An irrational number is a non-terminating, non-repeating decimal. A set of all irrational numbers is denoted by $\mathbb{I}$. The examples of rational numbers are $\sqrt{2}, \sqrt{3}, \Pi, e, …$.
By the definition of a rational number, we know that a number is rational if we can write it in a fraction form $\frac{a}{b}$, where $a$ and $b$ are integers and $b \neq 0$. If we prove that a number is not rational, then it is irrational number. Here are a few examples.

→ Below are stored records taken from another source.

-- ==== Sys2Proof/Machine/State.lean ====
section
/-! DEFINITION. The whole state of the machine as plain data: gusts, squalls, cores, dies, caches, home slices, memory,
contexts, fronts, graphs, engines, links, observation, boot and power, and the model's own few fields; the reasons a step
can stop; and the state after reset. -/

namespace Sys2Proof.Machine

/-- Why a step stops with a fault. -/
inductive Fault where
  /-- A step names a core, die, context or unit that R13, R15 or R20 says does not exist. Raised by the steps of the other
  agents when executed with such a number. Safe: no such agent exists. -/
  | noSuchAgent
deriving DecidableEq, Repr

/-- Why a step has no answer. -/
inductive Refusal where
  /-- An instruction that is not modelled yet, by its mnemonic. Raised only by arms of exec. Safe. -/
  | notModelled (mnemonic : String)
  /-- An instruction form executed while no gust is issuing. Raised by every instruction form; a step never meets it,
  since it executes a form only for the gust it has just fetched for. Safe. -/
  | noGust
deriving DecidableEq, Repr

/-- Words by index, in the canonical form of Machine/Sparse.lean: indices strictly rising, no entry zero. -/
abbrev Sparse := List (Nat × Word)

/-- A word address in a line: where the line lies, and the word 0..44. -/
structure WLoc where
  loc : Loc
  word : Nat
deriving DecidableEq, Repr

/-- An entry of the divergence stack (R104), with the hold trit of R438. Kind plus is a reconvergence entry, minus a path
entry. -/
structure StackEntry where
  kind : Trit
  hold : Bool
  pc : Int
  mask : Mask
  rpc : Int
deriving DecidableEq, Repr

/-- What a waiting gust waits for (R96). Every wait but the ones ended by an event of their own is ended by its
instruction being issued again. -/
inductive Wait where
  /-- BARWAIT, BARSYNC (R196): barrier and token; the phase's completion ends it. -/
  | barrier (b : Nat) (token : Int)
  /-- OCLAIM or ACLAIM (R209): tiles or slots, the run; a release ends it. `since` orders the claims. -/
  | claim (tiles : Bool) (first n since : Nat)
  /-- OFENCE (R214). -/
  | fence (first n : Nat)
  /-- A ganged MMA at the rendezvous latch (R220), and that MMA. -/
  | gang (i : Instr)
  /-- A command waiting for room in its queue (R22, R222, R319). -/
  | accept
  /-- RWAIT (R230): the address that it names, and the counter's identity. -/
  | counter (x : Int) (key : List Nat)
  /-- LATCH or LATCHT queued at the home slice (R270): its first lane's address and the locations. -/
  | latch (x : Int) (n : Nat)
  /-- BCLOSE at the limit of 27 closed batches (R323). -/
  | batchRoom
  /-- BWAIT (R325), and the wait of MIGR before its arrival (R389): the batch number. -/
  | batch (n : Nat)
  /-- GCLR (R329): its slot, and identities of the commands that must leave their queue head. -/
  | guards (k : Nat) (ids : List Nat)
  /-- LWAIT (R377): the front. -/
  | front (n : Nat)
  /-- MIGR at the migration rendezvous (R390), and that MIGR. -/
  | migr (i : Instr)
  /-- Lanes awaiting replay (R308, R311). -/
  | replay
  /-- A gust-form access waiting on a page fill (R308). -/
  | page
  /-- A release waiting for the gust's loads and unacknowledged writes (R277). -/
  | quiet
  /-- The lanes of an acquiring atomic, or of one whose result is a mask word, at their apply units (R249, R274, R102). -/
  | atomic
  /-- The reply of a LAUNCH whose result is a mask word (R99, R102, R376). -/
  | reply
deriving DecidableEq, Repr

/-- The state of a resident gust (R96, R436). `halted` is a gust stopped for a shutter request (R409). Trap entry is one
act of the model, so no gust is seen inside it. -/
inductive Status where
  | running
  | waiting (op : Int) (w : Wait)
  | yielded (until_ : Nat)
  | stopped
  | retiring
  | retired
deriving DecidableEq, Repr

/-- The data of a fault record's words 0..8 (R397). -/
abbrev Rec := List Word

/-- A recorded command fault (R323, R324): the batch, the record, and the slot it belongs to when it is a fill's. -/
structure CmdFault where
  batch : Nat
  words : Rec
  slot : Option Nat
  serial : Nat
deriving DecidableEq, Repr

/-- A load with sectors or words still to land (R244, R183): destination register, whether it is a scalar, eviction code, the
lanes with the word each waits for and that word as the request found it, the tick at which the translations it used end (R306),
the fault record of the instruction, for a machine check when it lands (R397, R414), the tick of its requests, and whether they have
been lost on a link (R422). -/
structure PendLoad where
  d : Nat
  scalar : Bool
  ev : Int
  items : List (Nat × WLoc × Word)
  lease : Nat
  words : Rec := []
  sentAt : Nat := 0
  lost : Bool := false
deriving DecidableEq, Repr

/-- What an atomic does at its unit: an operation of R203 or a CAS field of R254. -/
inductive AtomKind where
  | rmw (op : Rmw) (ty : ETy)
  | cas (f : CasField)
deriving DecidableEq, Repr

/-- One lane of an atomic on its way to its apply unit: lane, word, comparand or old d, operand b, the word as the request found
it, and whether it has been applied already, to the word `seen` (a lane whose word's holder has left its core: log entry 62). -/
structure AtomItem where
  lane : Nat
  at_ : WLoc
  dOld : Word
  b : Word
  seen : Word
  took : Bool := false
deriving DecidableEq, Repr

/-- An atomic of a gust on its way (R204, R249, R253, R254): destination, class, ordering, scope, eviction code, the lanes not
yet applied in ascending order, the tick at which the translations it used end (R306), the fault record of the instruction, the tick
of its requests, and whether they have been lost on a link (R422). -/
structure PendAtom where
  kind : AtomKind
  d : Nat
  scalar : Bool
  ord : Order
  scope : Scope
  ev : Int
  items : List AtomItem
  lease : Nat
  words : Rec := []
  sentAt : Nat := 0
  lost : Bool := false
deriving DecidableEq, Repr

/-- Lanes of a memory instruction that await replay (R103, R308): the instruction, and each lane with the page-table entry
(physical word address) it waits on. -/
structure Replay where
  instr : Instr
  lanes : List (Nat × Nat)
deriving DecidableEq, Repr

/-- A gust (R10, R94 to R110, R124 to R137, R171, R217, R231, R276, R323, R382, R394, R395, R413). -/
structure Gust where
  ref : GustRef
  /-- Age stamp: a smaller stamp is older (R95, R366). -/
  age : Nat
  /-- Issue slot of its core (R94). -/
  slot : Nat
  status : Status
  /-- Stopped for a shutter request (R409). -/
  halted : Bool
  pc : Int
  /-- s0..s80; s78..s80 are the mask m0..m2 (R124, R133). -/
  sreg : List Word
  /-- p0..p26 (R124). -/
  preg : List Mask
  /-- The allotted vector registers (R124, R125) and the physical index of the first (R413). -/
  vreg : List Lanes
  vbase : Nat
  /-- Divergence stack, top first (R104). -/
  stack : List StackEntry
  /-- A path end has sent the gust to the JOIN of its packet with no plus trit in its mask (R106, R108). -/
  sent : Bool := false
  /-- The instruction being executed has written a mask word (R441). -/
  maskWrote : Bool := false
  /-- PTIME when its wait began, or when its waiting lanes were last retranslated (R311). -/
  since : Nat := 0
  priv : Bool
  trapActive : Bool
  stepBit : Bool
  tvec : Word
  tpc : Word
  tm : Mask
  /-- GFR0..GFR8 (R395). -/
  gfr : List Word
  /-- Lane fault records, by lane (R395, R397). -/
  laneRec : List (Nat × Rec)
  /-- The lanes that have faulted in the instruction being executed (R401). -/
  laneFaulted : List Nat
  /-- Latched PTIME trits 53..27 (R395). -/
  ptimeh : Word
  /-- Point state: n_last and k (R382). -/
  nlast : Option Nat
  kcount : Nat
  /-- Gang register: rows and map (R217). -/
  gangRows : Nat
  gangMap : Word
  /-- Generator key and draw counter, 54 trits (R171). -/
  key : Word
  ctr : Int
  /-- Recorded live set: first and count of tiles and of slots (R231). -/
  liveTiles : Nat × Nat
  liveSlots : Nat × Nat
  /-- Last closed batch, highest completed batch, counted unrecorded faults, recorded faults (R323, R324, R399). -/
  bnum : Nat
  doneUpto : Nat
  lost : Nat
  faults : List CmdFault
  /-- The lowest batch that holds a counted fault (R399), and the batches that wrote remote or host lines (R288). -/
  lostIn : Nat
  far : List Nat
  /-- The open batch holds a command (R389). -/
  opened : Bool
  /-- Highest batch the gust has waited for, and its accepted tile commands as (tile, batch) (R216). -/
  waited : Nat
  touched : List (Nat × Nat)
  /-- Count of unacknowledged writes (R276). -/
  unacked : Nat
  /-- Loads in flight (R244), atomics in flight (R249), oldest first, lanes awaiting replay (R308). -/
  loads : List PendLoad
  atoms : List PendAtom
  replay : Option Replay
  /-- The gust form's page-table entry waited on, and the entries and causes of failed fills not yet taken (R309). -/
  pageWait : Option Nat
  fillFaults : List (Nat × Int)
  /-- Scalars awaiting the replies of LAUNCH, with the record address each sent, oldest first (R376). -/
  reply : List (Nat × Word)
  /-- The instruction at pc has been counted in k already: it waits or has lanes in flight (R382). -/
  issued : Bool
  /-- A latch grant code that has arrived for the waiting LATCH (R261). -/
  latchCode : Option Int
  /-- Statuses to be written at restore: a latch entry removed while the gust was shuttered (R262). -/
  lateCode : Option Int
  /-- The fetched packet (R77): PC of slot 0 and its three words. -/
  packet : Option (Int × List Syllables)
  /-- Syllables replaced since the gust's last IFENCE: scratchpad word index and old word (R292). -/
  oldCode : List (Nat × Word)
  /-- Debug command word (R437). -/
  dbgCmd : Word
  /-- The next trace packet is a sync; packets since the last sync; a packet has been dropped, and the next written one is a sync
  (R440, R442). -/
  traceSync : Bool
  traceCount : Nat
  traceLost : Bool := false
deriving DecidableEq, Repr

/-- Fill state of a slot (R214). -/
inductive FillState where
  | ready | pending | unfenced | faulted
deriving DecidableEq, Repr

/-- A slot's owner and fill state (R208, R214): pending count, recorded fault, whether a release of it waits (R210), and the issue
number of the latest fill that has written it (R215). -/
structure SlotSt where
  owner : Option Nat
  fill : FillState
  count : Nat
  fault : Option CmdFault
  releasing : Bool
  wrote : Nat
deriving DecidableEq, Repr

/-- A tile's owner, status trit (R44, R208), and whether a release of it waits (R210). -/
structure TileSt where
  owner : Option Nat
  status : Trit
  releasing : Bool
deriving DecidableEq, Repr

/-- A squall's allotment (R126, R176, R188, R206, R352). -/
structure Alloc where
  v : Nat
  s : Nat
  p : Nat
  g : Nat
  scratch : Nat
  tiles : Nat
  slots : Nat
  bars : Nat
deriving DecidableEq, Repr

/-- First physical index of each run a squall holds on its core (R176, R188, R206). -/
structure Bases where
  scratch : Nat
  tile : Nat
  slot : Nat
  bar : Nat
deriving DecidableEq, Repr

/-- An accepted migration not yet complete (R391, R392): point, target core, its runs, each gust's new issue slot and
vector base, whether the state-mapping table has been read, and that table's words. -/
structure Migration where
  point : Nat
  target : Nat
  bases : Bases
  slots : List Nat
  vbases : List Nat
  moved : Bool
  table : List Word
deriving DecidableEq, Repr

/-- Where a squall of a command's context stood when the command was issued (R322): its core, its runs, and each gust's issue
slot and vector registers as (gust, slot, first, count). -/
structure Placed where
  q : SqRef
  core : Nat
  bases : Bases
  alloc : Alloc
  runs : List (Nat × Nat × Nat × Nat)
deriving DecidableEq, Repr

/-- A bound squall (R17, R21): its place, its core, its allotment and the stores it holds there. -/
structure Squall where
  q : SqRef
  ctx : Nat
  idx : Nat × Nat × Nat
  core : Nat
  isD : Bool
  image : Nat
  count : Nat
  alloc : Alloc
  bases : Bases
  /-- PTIME of the bind (R362, R364). -/
  boundAt : Nat
  /-- Local scratchpad words (R175, R176). -/
  scratch : Sparse
  /-- Tile words 729t + w and tile states; slot words 243o + w and slot states (R205 to R214). -/
  tileWords : Sparse
  tiles : List TileSt
  slotWords : Sparse
  slots : List SlotSt
  /-- Barrier records, two words each (R189). -/
  bars : List (Word × Word)
  /-- Guard slots (R136). -/
  guards : List Trit
  /-- Shutter request: PTIME and forced (R409). -/
  shutter : Option (Nat × Bool)
  migration : Option Migration
  /-- The address of the image that a save has taken (R410, R411). -/
  saveTo : Option Int := none
deriving DecidableEq, Repr

/-- The stage of a command in a queue (R214, R222, R320). -/
inductive Stage where
  | queued | started | ran
deriving DecidableEq, Repr
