-- ==== Sys2Proof/Machine/Latch.lean ====
section
/-! DEFINITION. Line latches at the home slices (R257 to R266, R270, R271): queue heads, the choice of the next waiter,
grants, offers, releases, and the events of a waiter entry. -/

namespace Sys2Proof.Machine

/-- Two spans of one line share a sector (R257). -/
def spansMeet (f1 n1 f2 n2 : Nat) : Bool := decide (f1 < f2 + n2 ∧ f2 < f1 + n1)

/-- The queue head of a line. -/
def State.head? (s : State) (line : Nat) : Option QHead := s.heads.find? fun h => h.line == line

/-- The state with a function applied to a line's head; a head with no holder, entry or suspect mark is freed (R258). -/
def State.onHead (s : State) (line : Nat) (f : QHead → QHead) : State :=
  { s with heads := (s.heads.map fun h => if h.line == line then f h else h).filter fun h =>
      !(h.holders.isEmpty && h.entries.isEmpty && h.suspect.isEmpty) }

/-- An entry is queued (R258). -/
def Waiter.queued (e : Waiter) : Bool := e.st == .queued

/-- An entry is offered (R262). -/
def Waiter.offered (e : Waiter) : Bool := match e.st with
  | .offered _ => true
  | _ => false

/-- The spans that count as held (R259): those of the holders and of the offered entries. -/
def QHead.held (h : QHead) : List (GustRef × Nat × Nat) :=
  (h.holders.map fun x => (x.who, x.first, x.cnt)) ++
  ((h.entries.filter Waiter.offered).map fun e => (e.who, e.first, e.cnt))

/-- A span conflicts with a held one. -/
def QHead.blocked (h : QHead) (first cnt : Nat) : Bool := h.held.any fun x => spansMeet x.2.1 x.2.2 first cnt

/-- `choose` of R259: the next queued entry by class and grant counters. -/
def QHead.choose (h : QHead) : Option Waiter :=
  let first := fun (c : Trit) => h.entries.find? fun e => e.queued && e.cls == c
  let u := first .plus
  let n := first .zero
  let b := first .minus
  if b.isSome ∧ h.runB ≥ 27 then b
  else if n.isSome ∧ h.runN ≥ 9 then n
  else u.or (n.or b)

/-- `count_grant` of R259, after the entry has left the queued entries. -/
def QHead.countGrant (h : QHead) (cls : Trit) : QHead :=
  let remains := fun (c : Trit) => h.entries.any fun e => e.queued && e.cls == c
  { h with runB := if cls = .minus then 0 else if remains .minus then h.runB + 1 else h.runB,
           runN := if cls = .plus then (if remains .zero then h.runN + 1 else h.runN) else 0 }

/-- The status of a grant (R261): abandoned over lost over granted. -/
def QHead.grantCode (h : QHead) (first cnt : Nat) (lost : Bool) : Int :=
  if h.suspect.any fun q => decide (first ≤ q ∧ q < first + cnt) then -1 else if lost then 3 else 1

/-- The deadline of an entry that is not offered has passed (R262, R264): a grant of the same tick comes before it. -/
def Waiter.expired (e : Waiter) (now : Nat) : Bool := !e.offered && e.deadline.any fun t => decide (t < now)

/-- The end of a latch request that grants nothing, told to its gust (R261). -/
def State.tellLatch (s : State) (who : GustRef) (line first cnt : Nat) (status ev : Int) : State :=
  s.send (.latchGrant { who, line, first, cnt, status, ev, words := [], clk := clockZero })

/-- A grant sent (R260, R281): the span's words as they stand at the home, and the clock of its sectors. -/
def State.sendGrant (s : State) (who : GustRef) (line first cnt : Nat) (status ev : Int) : State :=
  let (_, s) := s.homeFill line ev
  let words := (s.home? line).elim [] fun h => (h.words.drop (5 * first)).take (5 * cnt)
  let clk := ((List.range cnt).map fun k => s.secClock line (first + k)).foldl clockMax clockZero
  s.send (.latchGrant { who, line, first, cnt, status, ev, words, clk })

/-- The priority trit of the bind record of a gust's front on the die that holds the gust, bound or shuttered (R258, R362). -/
def State.latchClass (s : State) (who : GustRef) : Trit :=
  let die := match s.squall? who.sq with
    | some q => dieOf q.core
    | none => ((s.shuttered.find? fun x => x.q == who.sq).elim 0 (·.die))
  (((s.die die).bindRecs.find? fun b => b.front == who.front).map (·.prio)).getD
    ((s.front? who.front).elim .zero (·.prio))

/-- A grant (R260): the holder is recorded, the grant counted, suspect marks of the span cleared, dirty words of other
dies published (R284), and the grant sent. -/
def State.grantLatch (s : State) (who : GustRef) (ctx line first cnt : Nat) (cls : Trit) (lost : Bool) (ev : Int) : State :=
  match s.head? line with
  | none => s
  | some h =>
    let code := h.grantCode first cnt lost
    let s := s.onHead line fun h =>
      let h := { h with entries := h.entries.filter fun e => e.who != who,
                        holders := h.holders ++ [Holder.mk who ctx first cnt],
                        suspect := h.suspect.filter fun q => !decide (first ≤ q ∧ q < first + cnt) }
      h.countGrant cls
    let d := (s.squall? who.sq).elim 99 fun q => dieOf q.core
    let s := s.each ((List.range cnt).map (· + first)) fun s q => s.publish d line q
    s.sendGrant who line first cnt code ev

/-- A waiter entry changed: its new version is one that no entry has had (R265). -/
def State.onEntry (s : State) (line : Nat) (who : GustRef) (f : Waiter → Waiter) : State :=
  let (n, s) := s.fresh
  s.onHead line fun h => { h with entries := h.entries.map fun (x : Waiter) =>
    if x.who == who then { f x with ver := n } else x }

/-- A waiter entry leaves, and its gust is told the status, which grants nothing. -/
def State.endEntry (s : State) (line : Nat) (e : Waiter) (status : Int) : State :=
  (s.onHead line fun h => { h with entries := h.entries.filter fun x => x.who != e.who }).tellLatch e.who line e.first e.cnt status e.ev

/-- The entries of a line whose deadline has passed leave before a choice is made there (R262, R264). -/
def State.dropExpired (s : State) (line : Nat) : State :=
  s.each (((s.head? line).elim [] QHead.entries).filter fun e => e.expired s.ptime) fun s e => s.endEntry line e 0

/-- The choice at a head, repeated after each grant or offer (R259): a chosen entry that conflicts ends it. -/
def State.chooseLatch (s : State) (line : Nat) : Nat → State
  | 0 => s
  | k + 1 => match s.head? line with
    | none => s
    | some h => match h.choose with
      | none => s
      | some e =>
        if h.blocked e.first e.cnt then s
        else if (s.gust? e.who).isSome then
          (s.grantLatch e.who e.ctx line e.first e.cnt e.cls e.lost e.ev).chooseLatch line k
        else
          ((s.onEntry line e.who fun x => { x with st := .offered s.ptime, probeAt := x.probeAt - s.ptime }).onHead line fun h =>
            h.countGrant e.cls).chooseLatch line k

/-- Enough repetitions of the choice for every entry of a slice. -/
def chooseFuel : Nat := 244

/-- The choice at a head (R259), among the entries whose deadline has not passed. -/
def State.chooseNext (s : State) (line : Nat) : State := (s.dropExpired line).chooseLatch line chooseFuel

/-- Heads and entries of the home slice of a line (R258). -/
def State.sliceHeads (s : State) (line : Nat) : List QHead := s.heads.filter fun h => homeSlice h.line == homeSlice line

/-- No waiter entry is free at a line's home slice. -/
def State.noEntry (s : State) (line : Nat) : Bool :=
  decide (((s.sliceHeads line).map fun h => h.entries.length).sum ≥ Config.waiterEntries)

/-- A request reaches the home slice (R270). -/
def State.latchRequest (s : State) (m : LatchReq) : State :=
  let s := s.dropExpired m.line
  let full := (s.head? m.line).isNone && decide ((s.sliceHeads m.line).length ≥ Config.queueHeads)
  if full then s.tellLatch m.who m.line m.first m.cnt 2 m.ev
  else
    let h := (s.head? m.line).getD { line := m.line, holders := [], entries := [], runN := 0, runB := 0, suspect := [] }
    let (n, s) := s.fresh
    let cls := s.latchClass m.who
    let s' := if (s.head? m.line).isSome then s else { s with heads := s.heads ++ [h] }
    let entry : Waiter :=
      { who := m.who, ctx := m.ctx, first := m.first, cnt := m.cnt, cls, entered := s.ptime,
        deadline := if m.timed then some m.deadline else none, st := .queued, lost := false, vaddr := m.vaddr, ev := m.ev,
        probeAt := s.ptime + Config.probeInterval, ver := n }
    let add := fun (e : Waiter) => { s' with heads := s'.heads.map fun (x : QHead) =>
      if x.line == m.line then { x with entries := x.entries ++ [e] } else x }
    if !h.blocked m.first m.cnt && !h.entries.any Waiter.queued then
      if (s.gust? m.who).isSome then s'.grantLatch m.who m.ctx m.line m.first m.cnt cls false m.ev
      else if s.noEntry m.line then s.tellLatch m.who m.line m.first m.cnt 2 m.ev
      else (add { entry with st := .offered s.ptime, probeAt := Config.probeInterval }).onHead m.line fun h => h.countGrant cls
    else if m.timed ∧ m.deadline ≤ s.ptime then s.tellLatch m.who m.line m.first m.cnt 0 m.ev
    else if s.noEntry m.line then s.tellLatch m.who m.line m.first m.cnt 2 m.ev
    else (add entry).chooseNext m.line

/-- A release reaches the home slice (R260, R271): the span's clocks take the releasing die's, so that the next grant brings
it (R288). -/
def State.latchRelease (s : State) (m : LatchRel) : State :=
  let s := s.raiseClocks m.line ((List.range m.cnt).map (· + m.first)) m.stamp
  (s.onHead m.line fun h =>
    { h with holders := h.holders.filter fun x => !(x.who == m.who && x.first == m.first && x.cnt == m.cnt),
             suspect := if m.sus then (h.suspect ++ (List.range m.cnt).map (· + m.first)).eraseDups else h.suspect
    }).chooseNext m.line

/-- The lease of an offered entry lapses (R262): it goes to the tail of its sub-queue as requeued. -/
def State.latchLapse (s : State) (line : Nat) (who : GustRef) : State :=
  match (s.head? line).bind fun h => h.entries.find? fun e => e.who == who with
  | some e => (match e.st with
    | .offered t =>
      if t + Config.latchLease ≤ s.ptime then
        let (n, s) := s.fresh
        (s.onHead line fun h =>
          { h with entries := (h.entries.filter fun x => x.who != who) ++
                     [{ e with st := .requeued, lost := true, ver := n, probeAt := s.ptime + e.probeAt }] }).chooseNext line
      else s
    | _ => s)
  | none => s

/-- A waiter entry leaves with a status that grants nothing, and the choice is made again (R259). -/
def State.dropEntry (s : State) (line : Nat) (who : GustRef) (status : Int) : State :=
  match (s.head? line).bind fun h => h.entries.find? fun e => e.who == who with
  | some e => (s.endEntry line e status).chooseNext line
  | none => s

/-- A deadline passes (R262, R264): it has no effect on an offered entry, and a grant of the same tick comes first. -/
def State.latchDeadline (s : State) (line : Nat) (who : GustRef) : State :=
  match (s.head? line).bind fun h => h.entries.find? fun e => e.who == who with
  | some e => (match e.deadline with
    | some t => if t < s.ptime && !e.offered then s.dropEntry line who 0 else s
    | none => s)
  | none => s

/-- A gust with a waiter entry is bound again (R262). -/
def State.latchRebound (s : State) (who : GustRef) : State :=
  s.each (s.heads.map (·.line)) fun s line =>
    match (s.head? line).bind fun h => h.entries.find? fun e => e.who == who with
    | none => s
    | some e => match e.st with
      | .queued => s
      | .offered _ => (s.grantLatch who e.ctx line e.first e.cnt e.cls e.lost e.ev).chooseNext line
      | .requeued =>
        if (match e.deadline with
          | some t => decide (t < s.ptime)
          | none => false) then s.dropEntry line who 0
        else (s.onEntry line who fun x => { x with st := .queued }).chooseNext line

/-- A context is discarded (R263): its holders go and their sectors are suspect, its entries go, and the choice is made
again. Dirty words of the held spans are written back first. -/
def State.latchDiscard (s : State) (gone : GustRef → Bool) : State :=
  s.each (s.heads.map (·.line)) fun s line =>
    match s.head? line with
    | none => s
    | some h =>
      let out := h.holders.filter fun x => gone x.who
      let qs := (out.flatMap fun x => (List.range x.cnt).map (· + x.first)).eraseDups
      let s := s.each qs fun s q => s.publish 99 line q
      (s.onHead line fun h =>
        { h with holders := h.holders.filter fun x => !gone x.who,
                 entries := h.entries.filter fun e => !gone e.who,
                 suspect := (h.suspect ++ qs).eraseDups }).chooseNext line

/-- The latches a gust holds, as (line, first sector, count): those of the homes, but for those whose release is on its
way. -/
def State.latchesOf (s : State) (who : GustRef) : List (Nat × Nat × Nat) :=
  let leaving := s.flight.filterMap fun i => match i with
    | .latchRelease m => if m.who = who then some (m.line, m.first, m.cnt) else none
    | _ => none
  (s.heads.flatMap fun h => (h.holders.filter fun x => x.who == who).map fun x => (h.line, x.first, x.cnt)).filter
    fun x => !leaving.contains x

/-- The gust that a message between a latch requester and a home is about. -/
def latchWho : Instr → Option GustRef
  | .latchRequest m => some m.who
  | .latchRelease m => some m.who
  | .latchGrant m => some m.who
  | _ => none

end Sys2Proof.Machine
end

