/-- A squall leaves its core: its words stay there as free words, tile status and guard slots trit by trit. -/
def State.vacate (s : State) (q : Squall) (gs : List Gust) : State :=
  let s := s.each (q.leaves gs) fun s e => s.setFreeWord q.core e.1 e.2
  let s := s.each (List.zip (List.range q.tiles.length) q.tiles) fun s e =>
    let t := q.bases.tile + e.1
    let w := s.freeWord q.core (.tiles (t / 27))
    s.setFreeWord q.core (.tiles (t / 27)) (Word.ofInt (setFld w.val (t % 27) (t % 27) e.2.status.val))
  match gs.find? fun g => g.ref.gust == 0 with
  | some g =>
    let w := s.freeWord q.core (.guards g.slot)
    s.setFreeWord q.core (.guards g.slot) (Word.ofInt (ofTrits ((List.range 27).map fun k =>
      if k < q.guards.length then (q.guards.getD k .zero).val else tritI w.val k)))
  | none => s

/-- The scalar file and the predicate file of an issue slot that no gust holds (R124). -/
def State.slotScalars (s : State) (core i : Nat) : List Word := (List.range 81).map fun j => s.freeWord core (.scal i j)
def State.slotPreds (s : State) (core i : Nat) : List Mask :=
  (List.range 27).map fun j => ⟨s.freeWord core (.pred i j 0), s.freeWord core (.pred i j 1), s.freeWord core (.pred i j 2)⟩

/-- The place of a window address for an access by a context (R184 to R186): the core and word, or the cause of the
fault. `priv` is the privilege of the gust, or of the issuer of a command. -/
def State.winFind (s : State) (ctx : Nat) (priv : Bool) (x : Int) : Except Int (Nat × WinReg) :=
  match winPlace x with
  | none => .error 20
  | some (core, u) => match winReg (coreIsD core) u with
    | none => .error 20
    | some r => if priv && (s.winOwners core r).contains ctx then .ok (core, r) else .error 21

end Sys2Proof.Machine
end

Example 1. We will show that $\sqrt{3}$ is an irrational number.
Proof. Suppose that $\sqrt{3}$ is a rational number. That means we can write it in a form of a fraction:
$$\sqrt{3} = \frac{a}{b},$$
where $a, b \in \mathbb{N}$ are relatively prime numbers. That means that $gcd(a, b) = 1$.
After squaring both sides of the above equation, we have:
$$\left( \frac{a}{b} \right)^2 = 3$$
$$a^2 = 3 b^2,$$
from which we conclude that $a$ is divisible by $3$ what we can write as $a = 3k, k \in \mathbb{N}$. We need to prove this claim, that is, we need to prove the following:
If $a^2$ is divisible by $3$, then $a$ is divisible by $3$.
Proof.
We will prove the contrapositive, that is, if $a$ is not divisible by $3$, then $a^2$ is not divisible by $3$. For this purpose, suppose that $a$ is not divisible by $3$. Then we have $a = 3n +1$ or $a = 3n +2$, for some integer $n$. This means that possible remainders after dividing a number $a$ by $3$ are $1$ or $2$. We consider the following two cases separately:
$1^{ \circ } $ If $a = 3n +1$, then we have
$$ a^2 = (3n +1)^2 = 9n^2 + 6 n +1 = 3n(3n + 2) +1.$$
We can see that, in this case, $a^2$ is not divisible by $3$, because the number $3n(3n + 2)$ is divisible by $3$ and $1$ is not divisible by $3$, so their sum is not divisible by $3$.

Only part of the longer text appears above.